***** Records to use *****

/-- ETH_TBLDATA_WRITE (R528, R529). -/
def execEthTbldataWrite (ctx : Fin 8) (value : W32) (s : State) : Outcome State Fault Refusal :=
  s.onApp fun a => a.setupWrite ctx ethDataAt 4 value.toNat

/-- ETH_TBLDATA_READ (R528). -/
def execEthTbldataRead (ctx : Fin 8) (s : State) : Outcome State Fault Refusal :=
  s.onApp fun a => a.setupRead ctx ethDataAt 4

/-- CAN_TBLDATA_WRITE (R557). -/
def execCanTbldataWrite (ctx : Fin 8) (value : W32) (s : State) : Outcome State Fault Refusal :=
  s.onApp fun a => a.setupWrite ctx canDataAt 4 value.toNat

/-- CAN_TBLDATA_READ (R563). -/
def execCanTbldataRead (ctx : Fin 8) (s : State) : Outcome State Fault Refusal :=
  s.onApp fun a => a.setupRead ctx canDataAt 4

/-- EVR_RDIDX_WRITE (R601). -/
def execEvrRdidxWrite (ctx : Fin 8) (value : W32) (s : State) : Outcome State Fault Refusal :=
  s.onApp fun a => a.setupWrite ctx 0x1100C 4 value.toNat

/-- TRP_BKINIT_WRITE (R267): the initial time of closing or of opening. -/
def execTrpBkinitWrite (ctx : Fin 8) (bay : Fin 4) (opens : Bool) (value : W32) (s : State) : Outcome State Fault Refusal :=
  s.onApp fun a => a.setupWrite ctx (0x7210 + 0x40 * bay + 4 * opens.toNat) 4 value.toNat

/-- TRP_BKLIM_WRITE (R267). -/
def execTrpBklimWrite (ctx : Fin 8) (bay : Fin 4) (value : W32) (s : State) : Outcome State Fault Refusal :=
  s.onApp fun a => a.setupWrite ctx (0x720C + 0x40 * bay) 4 value.toNat

/-- PROTECTION_STATE_WRITE (R607): a write of GLB_MODE; the states change at the next matrix scan. -/
def execProtectionStateWrite (ctx : Fin 8) (value : W32) (s : State) : Outcome State Fault Refusal :=
  s.onApp fun a => a.setupWrite ctx 0x40 4 value.toNat

/-- OUTPUT_ENABLE_WRITE (R602, R609): a write of GLB_MODE that sets outen as the value says. -/
def execOutputEnableWrite (ctx : Fin 8) (value : W32) (s : State) : Outcome State Fault Refusal :=
  s.onApp fun a => a.setupWrite ctx 0x40 4 value.toNat

/-- HCX_ROLE_WRITE (R456, R457). -/
def execHcxRoleWrite (ctx target : Fin 8) (value : W32) (s : State) : Outcome State Fault Refusal :=
  s.onApp fun a => a.setupWrite ctx (0xC000 + 4 * target) 4 value.toNat

/-- PAR_UPG_WRITE (R572). -/
def execParUpgWrite (ctx : Fin 8) (value : W64) (s : State) : Outcome State Fault Refusal :=
  s.onApp fun a => a.setupWrite ctx 0x10010 8 value.toNat

end Sys2Proof.Machine
end

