-- ==== Sys2Proof/Machine/Dispatch.lean ====
section
/-! DEFINITION. One arm for each command and event: a direct call of its meaning. -/

namespace Sys2Proof.Machine

open Host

*****

#### [Task brief]
No line before the one containing "-- ==== Sys2Proof/Machine/Dispatch.lean" should be copied; restate that line and all the rest through the end of the data above word for word.

#### [Task output]
-- ==== Sys2Proof/Machine/Dispatch.lean ====
section
/-! DEFINITION. One arm for each command and event: a direct call of its meaning. -/

namespace Sys2Proof.Machine

open Host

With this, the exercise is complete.